I’ve always been curious of the road. That may sound odd, but I have used the exits before and after and am quite familiar with them. This exit, however, I’d never taken. It would be an adventure I figured. Find out where the heck the road led to. It was between two exits I’ve taken time and again, I would be able to find my way to one of those roads simple enough.

Wrong.

There was one road I thought I knew right off the bat, but I bypassed it thinking that the current direction I was going would do well enough to get my to my destination. Again, I was wrong. I eventually came to a “T” and what was that in front of me? A lake. Long Lake Road should have explained this all to me, but you know... whatever. Long Lake Road apparently turns into Valentine Lake Road. Fancy.

I knew going right would take me out of the way more so I chose left. Never mind that “Road Closed Ahead” sign off on the side of the road. It would be made more prominent if it were closed, right? Yeah, no. So I took a journey down this lake-side road, curious as to where it would bring me — secretly hoping to the main highway.

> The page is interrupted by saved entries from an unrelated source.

/-- Does the instruction's word have the form its description gives (R327)? The moves of the other agents have no word. -/
def ok : Instr → Bool
  | .add i | .sub i | .mul i | .madd i | .shl i => int3 false true i
  | .mulh i | .div i | .rem i | .and i | .or i | .xor i | .andn i | .shr i | .sar i | .rot i | .min i | .max i => int3 false false i
  | .addImm i | .subImm i | .mulImm i | .maddImm i | .shlImm i => int3 true true i
  | .mulhImm i | .divImm i | .remImm i | .andImm i | .orImm i | .xorImm i | .andnImm i | .shrImm i | .sarImm i | .rotImm i
  | .minImm i | .maxImm i => int3 true false i
  | .clz i | .ctz i | .popc i => int2 true false i
  | .abs i => int2 false true i
  | .sel i => selForm false i
  | .selImm i => selForm true i
  | .cmp i => cmpForm false i
  | .cmpImm i => cmpForm true i
  | .mov i => movCls i.d && movCls i.a && isZ i.b
  | .bfx i => bitForm false true i
  | .bfxImm i => bitForm true true i
  | .bfi i | .sext i | .zext i => bitForm false false i
  | .bfiImm i | .sextImm i | .zextImm i => bitForm true false i
  | .li i => (plain 0 i.d || plain 7 i.d) && isImm i.a && isZ i.b
  | .liw i => plain 0 i.d && isWide i.a && isWide i.b
  | .fadd i | .fsub i | .fmul i | .ffma i | .fdiv i | .fmin i | .fmax i => float3 0 i true (· == 0)
  | .fsqrt i | .fclass i => float3 0 i false (· == 0)
  | .fcmp i => float3 1 i true fun o => decide (o < 8)
  | .fsgn i => float3 0 i true fun o => decide (o ≤ 2)
  | .fcvt i => fcvtForm i
  | .br i => isZ i.d && isImm i.a && isZ i.b
  | .jmp i => isZ i.d && ((plain 0 i.a && isZ i.b) || (isWide i.a && isWide i.b))
  | .call i => plain 0 i.d && (isImm i.a || plain 0 i.a) && isZ i.b
  | .ret i => isZ i.d && plain 0 i.a && isZ i.b
  | .brx i => isZ i.d && plain 0 i.a && isImm i.b
  | .loop i => isZ i.d && isVal i.a && (match i.b with | .imm k => decide (1 ≤ k.toInt) | _ => false)
  | .endl i | .nop i | .suspend i | .yield i | .exit i | .sstep i | .eret i | .halt i | .idle i => isZ i.d && isZ i.a && isZ i.b
  | .pand i | .por i | .pxor i => plain 1 i.d && plain 1 i.a && plain 1 i.b
  | .pnot i => plain 1 i.d && plain 1 i.a && isZ i.b
  | .pmov i => plain 1 i.d && (plain 1 i.a || isVal i.a) && isZ i.b
  | .mand i | .mor i | .mxor i => plain 3 i.d && plain 3 i.a && plain 3 i.b
  | .mnot i => plain 3 i.d && plain 3 i.a && isZ i.b
  | .mpop i | .mfirst i => plain 0 i.d && plain 3 i.a && isZ i.b
  | .mtop i => isCls 1 i.d && fld (mods i.d) 9 2 == 0 && decide (oth2 (mods i.d) ≤ 2) && plain 3 i.a && isZ i.b
  | .ld i | .ldw i => isCls 0 i.d && ldMods (mods i.d) && isMem i.a && isZ i.b
  | .st i | .stw i => stForm i
  | .pref i | .flushl i => prefForm i
  | .aadd i | .aand i | .aor i | .axor i | .aswp i | .acas i => atomForm false false i
  | .afadd i | .aamax i => atomForm true false i
  | .amin i | .amax i => atomForm false true i
  | .fence i => isS0 i.d && typeOf (mods i.d) == 0 && scopeOrd false 2 7 [1, 2, 3] (mods i.d) && oth2 (mods i.d) == 0 &&
      isZ i.a && isZ i.b
  | .fenceRange i => isS0 i.d && typeOf (mods i.d) == 0 && scopeOrd false 2 7 [1, 2] (mods i.d) && oth2 (mods i.d) == 0 &&
      isMem i.a && isVal i.b
  | .spawn i | .spawng i => isCls 0 i.d && relMods (mods i.d) && isMem i.a && isVal i.b
  | .signal i => isCls 0 i.d && relMods (mods i.d) && isMem i.a && isZ i.b
  | .send i => isCls 0 i.d && relMods (mods i.d) && isVal i.a && isVal i.b
  | .join i => isZ i.d && isMem i.a && isZ i.b
  | .waitw i => isS0 i.d && (typeOf (mods i.d) == 3 || typeOf (mods i.d) == 4) && scopeOrd true 2 7 [1] (mods i.d) &&
      isMem i.a && isVal i.b
  | .bar i => engD i.d && typeOf (mods i.d) == 0 && scopeOrd false 2 7 [0] (mods i.d) && oth2 (mods i.d) == 0 &&
      isVal i.a && isVal i.b
  | .bara i => isCls 0 i.d && typeOf (mods i.d) == 0 && scopeOrd false 2 7 [0] (mods i.d) && oth2 (mods i.d) == 0 &&
      isVal i.a && isVal i.b
  | .barw i => isS0 i.d && typeOf (mods i.d) == 0 && scopeOrd false 2 7 [0] (mods i.d) && oth2 (mods i.d) == 0 &&
      isVal i.a && isVal i.b
  | .rwait i => isCls 0 i.d && typeOf (mods i.d) == 0 && scopeOrd true 2 7 [1] (mods i.d) && oth2 (mods i.d) == 0 &&
      isVal i.a && isZ i.b
  | .rpost i | .rprobe i => plain 0 i.d && isVal i.a && isZ i.b
  | .csign i => plain 0 i.d && isMem i.a && isZ i.b
  | .cdiss i => plain 0 i.d && isVal i.a && isZ i.b
  | .xfer i => plain 0 i.d && isVal i.a && isVal i.b
  | .expect i => isZ i.d && isVal i.a && isVal i.b
  | .lfwd i => plain 0 i.d && plain 5 i.a && isZ i.b
  | .vadd i | .vsub i | .vmul i | .vfma i => elemForm Fmt.isAF Fmt.isInt true i
  | .vmin i | .vmax i | .vand i | .vor i | .vxor i => elemForm Fmt.isAF (fun _ => false) true i
  | .vabs i | .vneg i => elemForm (fun f => f.isAF && !f.isZ) Fmt.isI false i
  | .vshl i => elemForm (fun f => f.isAF && f.isInt) (fun _ => true) true i
  | .vshr i | .vsar i => elemForm (fun f => f.isAF && f.isInt) (fun _ => false) true i
  | .vcmp i => vcmpForm i
  | .vsel i => elemForm (fun f => f.isAF || f.container == 32) (fun _ => false) true i && !zA i
  | .vred i => redForm 0 false false i
  | .vscan i => redForm 2 true true i
  | .vamax i => isCls 0 i.d && (fmtOf (mods i.d)).isFloat3 && oth4 (mods i.d) == 0 && maskA i && !zA i && isZ i.b
  | .vperm i => isCls 2 i.d && fld (mods i.d) 9 5 == 0 && oth4 (mods i.d) == 0 && maskA i && plain 2 i.b
  | .vslide i => isCls 2 i.d && fld (mods i.d) 9 5 == 0 && fld (mods i.d) 3 1 == 0 && maskA i && isVal i.b
  | .vext i => isCls 0 i.d && fld (mods i.d) 9 5 == 0 && oth4 (mods i.d) == 0 && plain 2 i.a && isVal i.b
  | .vins i => isCls 2 i.d && fld (mods i.d) 9 5 == 0 && oth4 (mods i.d) == 0 && plain 0 i.a && isVal i.b
  | .vbcast i => isCls 2 i.d && fmtOf (mods i.d) != .i64 && fld (mods i.d) 4 0 == 0 && isVal i.a && isZ i.b
  | .vexp i | .vrcp i | .vrsq i | .vlog i => elemForm Fmt.isFloat3 (fun _ => false) false i
  | .vdot4 i => vdot4Form i
  | .vcvt i => vcvtForm i
  | .vtag i => (isCls 2 i.d || isCls 4 i.d) && fld (mods i.d) 4 1 == 0 && (!bit (mods i.d) 0 || fld (mods i.d) 9 5 == 0) &&
      isZ i.a && isZ i.b
  | .vgtag i => plain 0 i.d && (plain 2 i.a || plain 4 i.a) && isZ i.b
  | .vld i => vldForm (fun _ => true) isZ i
  | .vst i => vstForm (fun _ => true) isZ i
  | .vlds i => vldForm strideFmt isVal i
  | .vsts i => vstForm strideFmt isVal i
  | .vgth i => vldForm (fun f => f.memBits == 32) (plain 2) i
  | .vsct i => vstForm (fun f => f.memBits == 32) (plain 2) i
  | .mldb i => isCls 0 i.d && fmtOf (mods i.d) != .f32 && fld (mods i.d) 4 1 == 0 && acqA i.a &&
      (if (fmtOf (mods i.d)).hasCompanion then plain 0 i.b else isZ i.b)
  | .mld i => isCls 4 i.d && fld (mods i.d) 4 0 == 0 && isMem i.a && isZ i.b
  | .mst i => isMem i.d && isCls 4 i.a && oth4 (mods i.a) == 0 && isZ i.b
  | .mzero i => isCls 4 i.d && (fmtOf (mods i.d) == .f32 || fmtOf (mods i.d) == .i32) && fld (mods i.d) 4 0 == 0 &&
      isZ i.a && isZ i.b
  | .mmac i => isCls 4 i.d && fld (mods i.d) 3 1 == 0 && mmacA i && plain 0 i.b
  | .mmacr i => isCls 4 i.d && fld (mods i.d) 3 1 == 0 && fmtOf (mods i.d) != .f32 && fmtOf (mods i.d) != .q4n &&
      fmtOf (mods i.d) != .b64mix && acqA i.a && plain 0 i.b
  | .mcvt i => isCls 4 i.d && mcvtTgt (fmtOf (mods i.d)) && cvtMods (mods i.d) && plain 4 i.a &&
      (if bit (mods i.d) 3 then isVal i.b else isZ i.b)
  | .mscale i => isCls 4 i.d && fmtOf (mods i.d) == .f32 && fld (mods i.d) 3 1 == 0 && plain 2 i.a && isZ i.b
  | .mtrans i => isCls 4 i.d && fld (mods i.d) 9 5 == 0 && oth4 (mods i.d) == 0 && plain 4 i.a && isZ i.b
  | .seminc i | .semwait i => isS0 i.d && fld (mods i.d) 9 2 == 0 && decide (oth2 (mods i.d) ≤ 2) && isVal i.a && isVal i.b
  | .copy i => engD i.d && engMods [1, 2, 3] (fun _ => true) (mods i.d) && plain 0 i.a && plain 0 i.b
  | .copy2d i => engD i.d && engMods [1, 2, 3] (fun _ => true) (mods i.d) && plain 0 i.a && decide (num i.a ≤ 62) &&
      plain 0 i.b && decide (num i.b ≤ 62)
  | .gather i => engD i.d && engMods [1, 2, 3] (fun o => decide (o ≤ 1)) (mods i.d) && plain 0 i.a && isMem i.b
  | .scatter i => engD i.d && engMods [1, 2, 3] (fun o => o % 2 == 0) (mods i.d) && plain 0 i.a && isMem i.b
  | .stream i => engD i.d && engMods [1] (fun o => o % 2 == 0) (mods i.d) && isStreamReg i.a && isMem i.b
  | .strend i => engD i.d && engMods [2] (· == 0) (mods i.d) && isStreamReg i.a && isZ i.b
  | .routeDsp i | .routeCmb i | .routeStat i => engD i.d && engMods [1, 2, 3] (· == 0) (mods i.d) && isMem i.a && isZ i.b
  | .rld i => isPair i.d && decide (1 ≤ typeOf (mods i.d)) && decide (typeOf (mods i.d) ≤ 4) &&
      scopeOrd true 7 7 [1] (mods i.d) && !bit (mods i.d) 1 && isMem i.a && isZ i.b
  | .rst i => isCls 0 i.d && decide (1 ≤ typeOf (mods i.d)) && decide (typeOf (mods i.d) ≤ 4) &&
      scopeOrd true 7 7 [2] (mods i.d) && decide (oth2 (mods i.d) ≤ 2) && isMem i.a && isVal i.b
  | .ratom i => isPair i.d && (typeOf (mods i.d) == 3 || typeOf (mods i.d) == 4) && scopeOrd false 7 7 [0, 1, 2, 3] (mods i.d) &&
      oth2 (mods i.d) == 0 && isMem i.a && isCls 0 i.b && decide (1 ≤ (mods i.b).toNat) && decide ((mods i.b).toNat ≤ 12) &&
      !(typeOf (mods i.d) == 4 && ((mods i.b).toNat == 2 || (mods i.b).toNat == 7))
  | .rfence i => isS0 i.d && typeOf (mods i.d) == 0 && scopeOrd false 2 7 [1, 2, 3] (mods i.d) && oth2 (mods i.d) == 0 &&
      isZ i.a && isZ i.b
  | .trap i | .brk i => isZ i.d && isImm i.a && isZ i.b
  | .mfs i => plain 0 i.d && plain 6 i.a && isZ i.b
  | .mts i => plain 6 i.d && isVal i.a && isZ i.b
  | .tlbwr i => plain 0 i.d && isBase 61 i.a && mods i.a == 0 && valUpTo 783 i.b
  | .tlbrd i => isBase 61 i.d && mods i.d == 0 && valUpTo 1023 i.a && valUpTo 783 i.b
  | .tlbinv i => isCls 0 i.d && fld (mods i.d) 9 2 == 0 && plain 0 i.a &&
      (if oth2 (mods i.d) ≥ 2 then isZ i.b else isVal i.b)
  | .mbxpost i => isZ i.d && plain 0 i.a && plain 0 i.b
  | .mbxwait i => isBase 60 i.d && fld (mods i.d) 9 1 == 0 && isZ i.a && isZ i.b
  | .gstop i => isCls 0 i.d && fld (mods i.d) 9 5 == 0 && !bit (mods i.d) 1 && decide (4 ≤ fld (mods i.d) 4 2) &&
      decide (fld (mods i.d) 4 2 ≤ 6) && isVal i.a && isZ i.b
  | .ctxsv i => isS0 i.d && fld (mods i.d) 9 2 == 0 && plain 0 i.a && isZ i.b
  | .ctxld i => isZ i.d && plain 0 i.a && isZ i.b
  | .l2mode i => plain 0 i.d && isVal i.a && isZ i.b
  | .pennant i => isCls 0 i.d && fld (mods i.d) 9 5 == 0 && fld (mods i.d) 1 0 == 0 && decide (6 ≤ fld (mods i.d) 4 2) &&
      isZ i.a && isZ i.b
  | .sense i => plain 0 i.d && isVal i.a && isZ i.b
  | .time i => isCls 0 i.d && fld (mods i.d) 9 1 == 0 && isZ i.a && isZ i.b
  | .asyncTrapTake n | .idleWake n | .quantumExpiry n | .preemptStop n | .lclockTick n | .writeLands n | .registrationAcknowledged n =>
    decide (n < 12304)
  | .debugResume _ | .coldReset | .standbyPowerGood | .droopWindowClose | .eqctlWrite _ | .eqheadWrite _ | .msixInterrupt | .updateGo _
  | .stageComplete | .handoverPoint | .freezeComplete | .aliveReport _ | .watchdogExpiry | .rollbackExpiry | .attestQuote
  | .dumpComplete _ | .hangDetect _ | .engineStatusLand _ | .gangStopDrain _ | .roundInject _ | .msaAtomic _ _ | .scTicketIssue
  | .wordNotInstruction _ | .modeSwitchComplete | .powerLoss | .superstepStart _ | .signingWaitExpiry _ | .holdAnnounce _ _
  | .compactBarrierRelease _ | .transferDeadlineExpiry _ | .compactDissolve _ | .ptStoreComplete _ | .mirrorUpdate _ => true
  | .functionReady f | .functionFailure f => funcOk f
  | .temperatureSample k _ => decide (k < 3072) || (decide (6160 ≤ k) && decide (k < 6168)) || (decide (6176 ≤ k) && decide (k < 6192))
  | .throttleStep d l => decide (d < 4) && decide (l ≤ 8)
  | .droopEvent c => decide (c < 3072)
  | .powerSampleUpdate d _ => decide (d < 6)
  | .reqLoad p b | .reqStore p b | .reqAtomic p b | .dataFlit p b | .markFlit p b | .linkAck p b | .linkNak p b
  | .stripeReq p b | .stripeAck p b => decide (p < 16) && b.length == 144
  | .respFlit p h b => decide (p < 16) && h.length == 8 && b.length == 136
  | .bound p h b c => decide (p < 16) && h.length == 8 && b.length == 128 && c.length == 8
  | .pennantFlit u i _ _ => decide (u < 4) && decide (i < 7)
  | .ackTimer p | .replayTimeout p | .lossOfLight p _ _ _
  | .lightDetect p | .replayEnd (p, _) | .boundPublish p | .portDrainComplete p => decide (p < 16)
  | .trainComplete p _ peer q => decide (p < 16) && decide (peer < 512) && decide (q < 16)
  | .routeReconfigure l _ _ => l.all fun e => decide (e.dst < 512)
  | .switchGo g _ | .drainComplete g | .unbindComplete g | .retrainComplete g _ | .loadComplete g | .bindComplete g | .serdesLinkFailure g =>
    decide (g < 16)
  | .serdesInboundRequest g (k, _) _ _ _ => decide (g < 16) && decide (k < 4)
  | .compactPacketReceive g (p, _) _ _ => decide (g < 16) && decide (p < 512)
  | .rudRetransmit g _ | .serdesResponse g _ => decide (g < 16)
  | .hostBar2Read pa n => decide (pa.toNat + n ≤ (barSize 2).getD 0)
  | .hostBar2Write pa d => decide (pa.toNat + d.length ≤ (barSize 2).getD 0) ||
    (decide (0x8000000000000 ≤ pa.toNat) && decide (pa.toNat + d.length ≤ 2 ^ 52))
  | .registerWrite o k _ => decide (o < (barSize 0).getD 0) && (k == 4 || k == 8) && decide (o % k = 0)
  | .lptailWrite p _ | .lpcfgWrite p _ | .lpbndUpdate p | .launchJoinIncrement p _ | .emptyLaunchComplete p | .portEntryAged p _ =>
    decide (p < 64)
  | .fatalError c => decide (1 ≤ c.toNat) && decide (c.toNat ≤ 5)
  | .strandPlace c | .gangAged c _ | .watchEvaluate c _ | .leaseRenewal c _ _ | .ownershipRequest c _ => decide (c < 16)
  | .d2dLinkFailure l => decide (l < 4)
  | .dieSuspect d | .dieTakeover d => decide (d < 4)
  | .unitLoad t | .messageArrive t | .tilePowerGate t | .xferUnitLand t | .rds t _ | .rdx t _ _ | .upg t _ _ | .wb t _
  | .cleanEvictionNotice t _ | .probe t _ _ _ | .conflict t _ | .nack t _ _ | .coherenceReply t _ => decide (t < 768)
  | .vectorBind t | .mxOpStart t => decide (t < 784)
  | .semaphoreWaitComplete t i => decide (t < 784) && decide (i < 16)
  | .engineCommandStart t q => decide (t < 784) && decide (q < 5)
  | .streamReadahead n r => decide (n < 12304) && decide (12 ≤ r) && decide (r < 16)
  | .faultRetry n e | .faultReply n e _ => decide (n < 12304) && decide (e.toNat ≤ 4)
  | .ptInvalidate c _ | .ptInvalidateAck c _ => decide (c < 784)
  | .ticketCall i | .fillReturn i _ | .wbDrain i => decide (i < 192)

The area seemed rather nice. From what I could tell through the downpour in the dark. There was definitely some kind of development taking place; curious as to what. Then I saw the dreaded white and orange signs and barriers sprawled out across the road. Crap. By this point I’d already driven almost fifteen minutes in unknown territory. Now I’d have to backtrack. Thankfully, I only took a few turns.

So back I went. With the storm, and my car’s reliability being gravely uncertain, it felt like there was a good chance for some bad Stephen King mojo to go down. I’m not too keen on being lost in a storm driving a shitty car with barely any gas.

Once I came to the road I thought sounded familiar, I figured why not. I already drove to some random dead end, why not continue the adventure? So off I went. Eventually there were signs for the main highway, and for a brief moment I contemplated ignoring it. I felt pretty sure I knew where the current road lead.

As luck would have it I played it safe, and finally got back on the main highway. Good thing too, because I was apparently heading North instead of South. Destination: Home was in sight.

So my thirty minute trip was increased by an hour. It’s all good... at least this real struggle was able to be resolved tonight. Could have been worse. I could have had my car breakdown in the middle of who knows where.

Have you ever taken a route you’ve never been on before and gotten lost? Any current real life struggles you are battling?